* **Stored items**

/-- The byte nearest to a core, without allocating: L1, L2, home slice (03 R50, 06 R129). -/
def State.nearByte (s : State) (core : Nat) (l : Leaf) (va : Nat) : Byte × Bool :=
  match Cache.byteOf (s.core core).l1 l.space va with
  | some b => b
  | none => s.l2Byte core l va

/-- Reads n bytes that are not in the buffer, by class and by bypass. A bypassing read whose bytes are all in the L1 or the
L2 is served from there; another allocates nothing (03 R50). -/
def readBelow (a : Acc) (e : FilterEntry) (cell n : Nat) (bypass : Bool) (s : State) : Res (Nat × Bool) :=
  let a' := { a with va := cell }
  if e.attr.mc ≠ .normal then
    (reach a' .read (s.ackTarget a.core)).bind fun l s =>
      .ok (s.targetRead (l.pa cell) n, (upto n).any fun k => s.poisonAt (l.pa cell + k)) s
  else if bypass then
    let s := (s.ackBypass a.core).drainL1 a.core
    let hit := (upto n).filterMap fun k => s.cachedByte a.core a.space (cell + k)
    if hit.length = n then .ok (ofBytes (hit.map (·.1)), hit.any (·.2)) s
    else
      (reach a' .read (s.drainL2 (clusterOf a.core))).bind fun l s =>
        let b := (upto n).map fun k => s.nearByte a.core l (cell + k)
        .ok (ofBytes (b.map (·.1)), b.any (·.2)) (s.readHome l cell a.col)
  else readL1 a' e.attr.tclass n s

/-- Lays the bytes that the hart's own entries supply over a number (05 R100). -/
def Core.overlay (c : Core) (slot : Nat) (space : BitVec 16) (va n : Nat) (x : Nat) : Nat :=
  (upto n).foldl (fun x k =>
    match c.forward slot space (va + k) with
    | some b => putElt x 8 k b.1.toNat
    | none => x) x

/-- Whether any of n bytes comes from a poisoned word of the hart's own entries. -/
def Core.overlayPoison (c : Core) (slot : Nat) (space : BitVec 16) (va n : Nat) : Bool :=
  (upto n).any fun k =>
    match c.forward slot space (va + k) with
    | some b => b.2
    | none => false

/-- Reads n bytes of one slot for a hart (06 R118, R129), before poison is looked at. -/
def readRaw (a : Acc) (e : FilterEntry) (cell n : Nat) (bypass : Bool) (s : State) : Res (Nat × Bool) :=
  let c := s.core a.core
  if c.forwardsAll a.slot a.space cell n then
    .ok (c.overlay a.slot a.space cell n 0, c.overlayPoison a.slot a.space cell n) s
  else
    (readBelow a e cell n bypass s).bind fun d s =>
      .ok (c.overlay a.slot a.space cell n d.1, d.2 || c.overlayPoison a.slot a.space cell n) s

/-- Reads n bytes of one slot; a poisoned word traps (05 R115). -/
def readCell (a : Acc) (e : FilterEntry) (cell n : Nat) (bypass : Bool) (s : State) : Res Nat :=
  (readRaw a e cell n bypass s).bind fun d s =>
    if d.2 then .stop (.trap (a.fault 0x0F)) s else .ok d.1 s

/-! ## Probes (04 R89) -/

/-- Whether a probe of a store would be acknowledged, its leaf, or the refusal. -/
inductive ProbeRes where
  | ack (l : Leaf)
  | refuse (wres level : Nat)
  | conflict
  /-- A range hold overlaps the page, and the probe waits (04 R94 step 1, R95). -/
  | held
  deriving DecidableEq, Repr

/-- The translator's answer to a probe: a fresh walk of kind probe, then the name (04 R89, R91). -/
def State.probe (s : State) (core : Nat) (space : BitVec 16) (va : Nat) (user : Bool) : ProbeRes × State :=
  match s.translate (dieOf core) space va (.probe user) true with
  | (.leaf l, s') =>
    if s.heldPage l then (.held, s)
    else
      match s'.name l with
      | some s => (.ack l, s)
      | none => (.conflict, s')
  | (.pending l lvl, s') => if s.heldPage l then (.held, s) else (.refuse 0x2 lvl, s')
  | (.fail w lvl, s) => (.refuse w lvl, s)

/-- Clears pd in the page's entry, or refills it, and confirms the page when no entry of it is buffered (04 R89). -/
def State.acknowledge (s : State) (core : Nat) (l : Leaf) : State :=
  let busy := (s.core core).bufferedPage l.space l.vbase (2 ^ l.lg)
  s.fillFilter core { space := l.space, vbase := l.vbase, lg := l.lg, attr := l.attr, cf := !busy && l.attr.w,
                      pd := false }

/-- An access that needs its page confirmed before it is performed: an atomic, or a store to a page that is not of
the normal class (05 R98, 14 R262). It probes and waits; a refusal traps precisely. -/
def confirm (a : Acc) (e : FilterEntry) (s : State) : Res Unit :=
  if e.cf then .ok () s
  else if s.held a.space a.va then .stop .wait s
  else
    match s.probe a.core a.space a.va a.user with
    | (.ack l, s) => .ok () (s.acknowledge a.core l)
    | (.refuse w lvl, s) => absentFault a w lvl s
    | (.conflict, s) => nameFault a s
    | (.held, s) => .stop .wait s

/-! ## Writing (05 R98, R99) -/

/-- The limit of a hart's entries at the core's partition (05 R97). -/
def Core.sbLimit (c : Core) : Nat := 128 / c.part

/-- Entries of a slot. -/
def Core.sbOf (c : Core) (slot : Nat) : List SbEntry := c.sb.filter fun e => e.slot = slot

/-- The address of a cell in the view of an access: a column access names column lines (02 R33), and `colCell` changes
the view in both directions (02 R34). -/
def lineAddr (col : Bool) (t : TClass) (cell : Nat) : Nat := if col then colCell t cell else cell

* **Work order**
Reproduce, word for word and in full, only the lines above that start at the line with "0, c.overlayPoison a.slot a.space cell n) s" and run through the line with "(04 R89) -/", both ends included.

* **Answer below**
    .ok (c.overlay a.slot a.space cell n 0, c.overlayPoison a.slot a.space cell n) s
  else
    (readBelow a e cell n bypass s).bind fun d s =>
      .ok (c.overlay a.slot a.space cell n d.1, d.2 || c.overlayPoison a.slot a.space cell n) s

/-- Reads n bytes of one slot; a poisoned word traps (05 R115). -/
def readCell (a : Acc) (e : FilterEntry) (cell n : Nat) (bypass : Bool) (s : State) : Res Nat :=
  (readRaw a e cell n bypass s).bind fun d s =>
    if d.2 then .stop (.trap (a.fault 0x0F)) s else .ok d.1 s

/-! ## Probes (04 R89) -/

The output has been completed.